What Is Injection Speed in Injection Molding?

Injection speed is the screw velocity that fills the mold cavity with molten plastic. It is usually expressed in mm/s or cm3/s and becomes the first setup lever after melt temperature, mold temperature, and clamp force are stable. If you are comparing vendors or planning procurement, our injection molding supplier sourcing guide covers RFQ preparation and supplier checks.

Injection speed is the rate at which the screw drives molten polymer into the mold cavity, measured in mm/s or cm/s. It determines how quickly the cavity fills before the material begins to solidify. On a hydraulic machine, the injection speed is controlled by the flow rate of hydraulic oil to the injection cylinder. On an all-electric machine, a servo motor drives the screw, and speed is set directly as a digital parameter.

The relationship between speed and part quality is not linear. Below a certain threshold, the melt cools too much during filling, creating weak weld lines, flow marks, and uneven density. Above another threshold, the melt enters the cavity turbulently, trapping air, causing jetting, and generating excessive shear heat that can degrade the polymer. The sweet spot — and it is different for every mold and material — is where the melt front advances steadily, fills uniformly, and packs out completely.

In practice, injection speed interacts with injection pressure, melt temperature, and mold temperature. You cannot optimize speed in isolation. But speed is usually the first parameter to tune after you have set barrel temperatures and clamp force, because its effects on surface appearance and dimensional consistency are immediate and obvious.

🏭 ZetarMold Factory Insight
In our Shanghai factory, we run 47 injection molding machines ranging from 90T to 1850T. Across thousands of production runs, we have found that injection speed is the single most impactful parameter to get right during initial process setup — more so than holding pressure or cooling time for most parts.
Injection molding machine speed control diagram
Machine speed control diagram

Why Does Injection Speed Matter for Part Quality?

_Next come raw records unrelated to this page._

/-- A load of 32 bits from 0x100, and one of 128 from there. -/
theorem witness_LoadsComplete : let f := slotFrame 0x100 7 8
    AtSlot (mapped f) f ∧ (mapped f).Settled ∧ f.stores = [] ∧ ((mapped f).warp? f.warp).isSome = true ∧
    swf 0 ((mapped f).reader f.warp).readsFrom = true ∧ f.performing .always [.a] = [0] ∧
    LoadReady (mapped f) f .always .b32 0 (.write 0) (fun _ => plain 0x100 4) ∧
    LoadReady (mapped f) f .always .b128 0 (.write 14) (fun _ => plain 0x100 16) :=
  ⟨at_mapped _ (by decide) rfl, mapped_settled _, rfl, rfl, rfl, by decide,
    ⟨unclaimed_of _ _ rfl, by decide, by decide, unfed_of _ _ (by decide), fun h => nomatch h⟩,
    ⟨unclaimed_of _ _ rfl, by decide, by decide, unfed_of _ _ (by decide), fun _ => ⟨unfed_of _ _ (by decide), by decide⟩⟩⟩

/-- Stores of 8 and of 128 bits at the last bytes of the page. -/
theorem witness_StoresAreBuffered : let f := slotFrame 0xff0 7 8
    AtSlot (mapped f) f ∧ (mapped f).Settled ∧ (mapped f).NothingLost f ∧ f.storing .always .b128 = [0] ∧
    StoreReady (mapped f) f .always .b128 0 (fun _ => plain 0xff0 16) ∧
    StoreReady (mapped f) f .always .b8 15 (fun _ => plain 0xfff 1) ∧ f.Unclaimed (f.performing .always [.a]) :=
  ⟨at_mapped _ (by decide) rfl, mapped_settled _, mapped_nothingLost _ (by decide) (by decide), by decide,
    ⟨unclaimed_of _ _ rfl, by decide⟩, ⟨unclaimed_of _ _ rfl, by decide⟩, unclaimed_of _ _ rfl⟩

/-- A range that starts below the scratch window and ends in it. -/
theorem witness_FencesAndInvalidation_crossing : let f := slotFrame 0xfffffefffffffff0 0x20 0
    AtSlot (mapped f) f ∧ f.performing .always [.a, .b] = 0 :: [] ∧ f.Unclaimed [0] ∧ f.val .b 0 ≠ 0 ∧
    crossesWindow (f.val .a 0).toNat (f.val .a 0 + f.val .b 0 - 1).toNat = true ∧
    (f.claiming [0]).Stuck { f.faultAt f.slot .windowCrossing 0 (f.val .a 0) with lanes := maskOf [0] } :=
  ⟨at_mapped _ (by decide) rfl, by decide, unclaimed_of _ _ rfl, by decide, by decide, rfl⟩
/-- A fence of one lane, `fence.rep` of three pages of the device, and an `inval` of 2^20 bytes. -/
theorem witness_FencesAndInvalidation : let f := slotFrame 0 0x3000 8
    AtSlot (mapped f) f ∧ (mapped f).Settled ∧ (mapped f).NothingLost f ∧ f.performing .always [] ≠ [] ∧
    f.Unclaimed (f.performing .always []) ∧ f.performing .always [.a, .b] = 0 :: [] ∧
    ((f.val .b 0).toNat ≤ 2 ^ 30 ∧ windowOf (f.val .a 0).toNat = .global ∧
      windowOf ((f.val .a 0).toNat + (f.val .b 0).toNat - 1) = .global ∧ canonical (f.val .a 0).toNat = true ∧
      crossesWindow (f.val .a 0).toNat ((f.val .a 0).toNat + (f.val .b 0).toNat - 1) = false ∧
      canonical ((f.val .a 0).toNat + (f.val .b 0).toNat - 1) = true ∧
      ∀ page, (f.val .a 0).toNat / 4096 ≤ page → page ≤ ((f.val .a 0).toNat + (f.val .b 0).toNat - 1) / 4096 →
        ∃ p, (mapped f).translate ((mapped f).who f).ctx (coreDie f.warp.core) .read page = .ok p) ∧
    2 ^ 20 ≤ ((slotFrame 0 0x100000 8).val .b 0).toNat := by
  refine ⟨at_mapped _ (by decide) rfl, mapped_settled _, mapped_nothingLost _ (by decide) (by decide), by decide,
    unclaimed_of _ _ rfl, by decide, ⟨by decide, by decide, by decide, by decide, by decide, by decide, ?_⟩, by decide⟩
  intro page _ h
  have h' : page ≤ 2 := h
  match page, h' with
  | 0, _ => exact ⟨.dev 0x10000 (entryAttr 0x1000f), by decide⟩
  | 1, _ => exact ⟨.dev 0x11000 (entryAttr 0x1144f), by decide⟩
  | 2, _ => exact ⟨.dev 0x12000 (entryAttr 0x1208b), by decide⟩
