-- ==== Sys2Proof/Certificates/Slice0/Obligations.lean ====
section
/-! DEFINITION. The statements for the provers: one definition for each, with the rule or section it formalises in its
docstring. The frame of a statement is written as an equation `t = { s with … }` that lists the fields that may differ:
every other field of State is then unchanged. -/

namespace Sys2Proof.Statement

open Sys2Proof Sys2Proof.Machine

/-- Command `c` at state `s` answers a next state, and `P` holds of it. -/
def Answers (c : Instr) (s : State) (P : State → Prop) : Prop := ∃ t, exec c s = .next t ∧ P t

/-- The ports with one cause sent to one port. -/
def withCause (ports : PerRing PortUnit) (p : Port) (c : Cause) : PerRing PortUnit :=
  ports.set p { ports.get p with causes := (ports.get p).causes ++ [c] }

/-- The ports after a ring's state has changed: FEED goes to the Terminal Port for Ring A and Ring B (R158). -/
def feedSent (ports : PerRing PortUnit) (r : RingId) : PerRing PortUnit :=
  if isFeed r then withCause ports .t .feed else ports

/-- What goes with ring `r` going from one state to another, but for the ports: a sweep trigger when it enters or leaves
ON (R158), and a report to the Control Unit when it becomes OFF or HALTED (R166). -/
def Accompanied (s t : State) (r : RingId) (old new : RingState) : Prop :=
  t.field = (if old = .on ∨ new = .on then { s.field with inbox := s.field.inbox ++ [.trigger] } else s.field) ∧
  t.control = (if new = .off ∨ new = .halted then { s.control with ringReports := s.control.ringReports ++ [r] }
    else s.control)

/-- The request for a status read of the descriptor at the index (R150, R169). -/
def statusReadOf (u : RingUnit) (r : RingId) : Transaction :=
  ⟨.statusRead r, u.base.toNat + 64 * u.index, 0, [], .requesting⟩

/-- The Memory Master with a request of `q` on its way to it. -/
def asked (m : MemoryMaster) (q : Requester) (tx : Transaction) : MemoryMaster :=
  { m with sent := m.sent.set q (some tx) }

/-- The rings with an outcome returned to ring `r` (R153). -/
def outcomeTo (rings : PerRing RingUnit) (r : RingId) (st : Status) (w : Word) : PerRing RingUnit :=
  rings.set r { rings.get r with input := (rings.get r).input ++ [.outcome st w] }

/-- The Field Unit with its front request taken. -/
def fieldTaken (u : FieldUnit) : FieldUnit := { u with inbox := u.inbox.tail }

/-- The Quote Engine with its front request taken. -/
def quoteTaken (q : QuoteEngine) : QuoteEngine := { q with inbox := q.inbox.tail }

/-- The Plane Controller with its front request taken. -/
def planeTaken (p : PlaneController) : PlaneController := { p with inbox := p.inbox.tail }

end Sys2Proof.Statement

open Sys2Proof Sys2Proof.Machine Sys2Proof.Statement

/-! ### The machine as a whole -/

/-- Log entries 1 and 2: a step takes the command at the front of the queue and runs it on the rest. What a step does on
an empty queue is the model's own choice (log entries 2 and 6): RESET is released if it is asserted, while a frame is
being scanned one more cell is drawn, until all are, and otherwise the block idles. -/
def Obligations.StepRunsFrontCommand : Prop :=
  (∀ (c : Instr) (rest : List Instr) (s : State), s.pending = c :: rest → step s = exec c { s with pending := rest }) ∧
  (∀ s : State, s.pending = [] → s.resetHeld = true → step s = .next { s with resetHeld := false }) ∧
  (∀ s : State, s.pending = [] → s.resetHeld = false → s.video.scan = none → step s = .next s) ∧
  (∀ (s : State) (f : Scan), s.pending = [] → s.resetHeld = false → s.video.scan = some f → step s = .next { s with
    video := { s.video with scan := some { f with drawn := if f.drawn < f.total then f.drawn + 1 else f.drawn } } })

/-- 95_what_each_step_holds: every command is a step of the part, whole and indivisible. That none stops it is log entry
17, that a command which is not enabled is a step too is log entry 1, and that the queue of the commands still to come is
the model's own and HARDWARE_RESET keeps it is log entry 6; these are the model's choices. -/
def Obligations.EveryCommandAnswersAndKeepsQueue : Prop :=
  ∀ (c : Instr) (s : State), Answers c s fun t => t.pending = s.pending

Injection speed is a primary control for molded part quality. It governs melt-front velocity, cavity pressure, and cooling uniformity. When the melt enters too slowly, the polymer cools before the cavity is full, causing cold slugs, weak knit lines, uneven density, and incomplete packing. When it enters too fast, the process can create jetting, air traps, flash, burn marks, and excess shear heat.

When the melt enters too fast, you get a different set of problems: jetting where the melt shoots through the gate like a fire hose instead of spreading in a smooth front, air traps from turbulent flow which cause burns and voids, flash at the parting line from the sudden pressure spike, and surface blemishes like silver streaks from moisture or gas.

The ideal speed keeps the melt front velocity constant throughout filling. Since the cross-sectional area of the cavity changes along the flow path, the screw speed needs to change too — which is exactly why multi-stage profiling1 exists. Each phase of filling demands a different speed to keep the melt front advancing at a consistent rate.

“Thin-walled parts generally require higher injection speeds than thick-walled parts.”Vero

Thin walls solidify in milliseconds. The melt must fill the entire cavity before the flow channel freezes off, requiring faster injection speeds — often 200 mm/s or higher for wall thicknesses under 0.5 mm.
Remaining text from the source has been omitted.